Items listed in a dataset:

/-- AL_CONFIG (10 R415, R425): a port that becomes PLCA coordinator begins to send the beacon. -/
def planAlConfig (_ : State) (r : Req) : Plan :=
  let plca := bit (par r 1 1) 1
  { len := r.params.length == 16,
    checks := [chk (decide (par r 0 1 < 2)) 0, chk (decide (par r 1 1 < 4)) 1, chk (decide (par r 2 1 ≤ 254)) 2, chk (rng 8 30 (par r 8 1)) 8, chkZero r 9 1,
               chk (unicast (par r 10 6)) 10, chkRel (if plca then decide (1 ≤ par r 3 1) else par r 2 1 == 0 && par r 3 1 == 0)],
    act := act fun s => alBeacon (par r 0 1) (modAl (par r 0 1) (fun a => { a with
      flags := par r 1 1, plcaId := par r 2 1, plcaN := par r 3 1, ip := par r 4 4, plen := par r 8 1, mac := par r 10 6, fell := false }) s) }

def execAlConfig (r : Req) (s : State) : Host.Outcome State Fault Refusal := .next (settle (execOp 0x0530 planAlConfig r s))

/-- AL_FRAME_TX (10 R416, R425): the port appends the FCS; a disabled port sends nothing. -/
def planAlFrameTx (_ : State) (r : Req) : Plan :=
  let p := par r 0 1
  { len := rng 64 1518 r.params.length,
    checks := [chk (decide (p < 2)) 0, chkZero r 1 1, chk (rng 60 1514 (par r 2 2)) 2, chkRel (r.params.length == 4 + par r 2 2)],
    act := act fun s =>
      if bit (alAt s p).flags 0 then alSend p { kind := .eth, a := 1 + p, bytes := withFcs true (r.params.drop 4) } s else s }

def execAlFrameTx (r : Req) (s : State) : Host.Outcome State Fault Refusal := .next (settle (execOp 0x0531 planAlFrameTx r s))

/-- The frames at the head of a queue that fit in `room` bytes, each behind its length. -/
def takeFrames : Nat → List (List Byte) → List (List Byte) × List (List Byte)
  | _, [] => ([], [])
  | room, f :: r => if f.length + 2 ≤ room then let x := takeFrames (room - f.length - 2) r; (f :: x.1, x.2) else ([], f :: r)

/-- AL_FRAME_RX (10 R416, R425): the payload holds 4096 bytes, on the link control channel 1440 (13 R516). -/
def planAlFrameRx (_ : State) (r : Req) : Plan :=
  let p := par r 0 1
  { len := r.params.length == 4, checks := [chk (decide (p < 2)) 0, chkZero r 1 3],
    act := fun s =>
      let a := alAt s p
      let x := takeFrames ((if r.src = .link then 1440 else 4096) - 4) a.queue
      { payload := toBE 1 x.1.length ++ toBE 1 (b2n a.ovf.sat) ++ toBE 2 a.ovf.n ++ x.1.flatMap (fun f => toBE 2 f.length ++ f),
        st := modAl p (fun a => { a with queue := x.2 }) s } }

def execAlFrameRx (r : Req) (s : State) : Host.Outcome State Fault Refusal := .next (settle (execOp 0x0532 planAlFrameRx r s))

/-- AL_GET_STATUS (10 R425). -/
def planAlGetStatus (_ : State) (r : Req) : Plan :=
  { len := r.params.length == 4, checks := [chk (decide (par r 0 1 < 2)) 0, chkZero r 1 3],
    act := give fun s =>
      let a := alAt s (par r 0 1)
      let l := [a.sent, a.recv, a.coll, a.drop, a.beacon, a.ovf]
      toBE 1 (par r 0 1) ++ toBE 1 (if !bit a.flags 0 then 0 else if !bit a.flags 1 then 1 else if a.fell then 3 else 2)
        ++ l.flatMap (fun c => toBE 2 c.n) ++ toBE 1 (ofBits ((List.range 6).filter fun i => (l.getD i {}).sat)) ++ toBE 1 0 }

def execAlGetStatus (r : Req) (s : State) : Host.Outcome State Fault Refusal := .next (settle (execOp 0x0533 planAlGetStatus r s))

/-- LINK_CLEAR (10 R417): link, flow, MG and AL counters and flags. -/
def planLinkClear (_ : State) (r : Req) : Plan :=
  { len := r.params.isEmpty,
    act := act fun s => { s with links := { s.links with
      ports := tmap (fun (x : LinkSt) => { x with badFcs := {}, hopLimit := {}, unknown := {}, noEntry := {}, portDown := {}, cutShort := {},
                                                  sent := {}, received := {}, annDrop := {} }) s.links.ports,
      flows := tmap (fun (x : FlowRx) => { x with pres := {}, late := {}, early := {}, dup := {}, stby := {}, malf := {}, conc := {}, zero := {} }) s.links.flows,
      mg := { s.links.mg with events := {} },
      al0 := { s.links.al0 with sent := {}, recv := {}, coll := {}, drop := {}, beacon := {}, ovf := {} },
      al1 := { s.links.al1 with sent := {}, recv := {}, coll := {}, drop := {}, beacon := {}, ovf := {} } } } }

def execLinkClear (r : Req) (s : State) : Host.Outcome State Fault Refusal := .next (settle (execOp 0x0540 planLinkClear r s))

end Sys2Proof.Machine
end

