-- ==== Sys2Proof/Machine/ChainOps.lean ====
section
/-! DEFINITION. The chain and slot-map commands (04 R163-R188, 02 R56-R67, 05 R203, R204, R206). -/

namespace Sys2Proof.Machine

/-! ## Descriptors -/

/-- Bindings of `n` entries from byte `off` on: space and slot (04 R164). -/
def bindsOf (r : Req) (off n : Nat) : List (Nat × Nat) :=
  (List.range n).map fun i => (par r (off + 4 * i) 4 / 2 ^ 30, par r (off + 4 * i) 4 % 4096)

/-- The descriptor that CHAIN_LOAD_BEGIN carries (04 R163, R164). -/
def descOf (r : Req) : Desc :=
  let ni := par r 28 2
  let no := par r 30 2
  let nt := par r 32 2
  let nl := par r 34 2
  let t0 := 96 + 4 * ni + 4 * no
  { stage := par r 1 1, flags := par r 2 2, pinEngine := par r 4 2, affinity := par r 6 1, codeBytes := par r 8 4, stateBytes := par r 12 4,
    entry := par r 16 4, costFixed := par r 20 4, costSample := par r 24 4, paramOff := par r 36 2, paramWords := par r 38 2,
    holdMs := par r 40 2, tailMs := par r 42 2, rateMap := par r 44 1, tickMap := par r 45 1, opMask := par r 48 32,
    ins := bindsOf r 96 ni, outs := bindsOf r (96 + 4 * ni) no,
    taps := (List.range nt).map fun i => (par r (t0 + 8 * i) 2, bit (par r (t0 + 8 * i + 2) 2) 15, par r (t0 + 8 * i + 4) 4),
    lines := (List.range nl).map fun i => par r (t0 + 8 * nt + 4 * i) 2 }

/-- Length of a line, zero when it is not allocated. -/
def lineLen (s : State) (id : Nat) : Nat := match tget s.lines.tab id with | some l => l.len | none => 0

/-- Whether a tap delay lies in the range of 04 R161. -/
def tapOk (s : State) (n id d : Nat) : Bool := decide (2 * n ≤ d) && decide (d ≤ lineLen s id)

/-- PIN_ENGINE is zero without a pin, and AFFINITY_LEA without an affinity (04 R163, 05 R203). -/
def pinFields (f pin lea : Nat) : Bool := (bit f 0 || pin == 0) && (bit f 1 || lea == 0)

/-- The checks of the fixed fields of a descriptor. -/
def descFields (r : Req) : List (Bool × Nat × Nat) :=
  let rg := fun (lo hi v : Nat) => decide (lo ≤ v) && decide (v ≤ hi)
  let f := par r 2 2
  [chk (par r 0 1 == 1) 0, chk (rg 1 2 (par r 1 1)) 1, chk (decide (f < 8)) 2,
   chk (decide (par r 4 2 < 192)) 4, chk (decide (par r 6 1 < 16)) 6, chkZero r 7 1, chk (rg 8 49152 (par r 8 4) && par r 8 4 % 8 == 0) 8, chk (rg 256 163840 (par r 12 4) && par r 12 4 % 256 == 0) 12,
   chk (par r 16 4 % 8 == 0) 16, chk (decide (par r 28 2 ≤ 128)) 28, chk (rg 1 128 (par r 30 2)) 30, chk (decide (par r 32 2 ≤ 64)) 32,
   chk (decide (par r 34 2 ≤ 16)) 34, chk (par r 36 2 % 4 == 0) 36, chk (decide (par r 38 2 ≤ 256)) 38, chk (decide (par r 44 1 < 64)) 44,
   chk (decide (par r 45 1 < 64)) 45, chkZero r 46 2, chkZero r 80 16,
   chkRel (pinFields f (par r 4 2) (par r 6 1))]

### Aim of the exercise
Starting with the first line of the records, repeat every line up to and including the one containing "254)) 2, chk", and nothing else.

### Result for this task
/-- AL_CONFIG (10 R415, R425): a port that becomes PLCA coordinator begins to send the beacon. -/
def planAlConfig (_ : State) (r : Req) : Plan :=
  let plca := bit (par r 1 1) 1
  { len := r.params.length == 16,
    checks := [chk (decide (par r 0 1 < 2)) 0, chk (decide (par r 1 1 < 4)) 1, chk (decide (par r 2 1 ≤ 254)) 2, chk (rng 8 30 (par r 8 1)) 8, chkZero r 9 1,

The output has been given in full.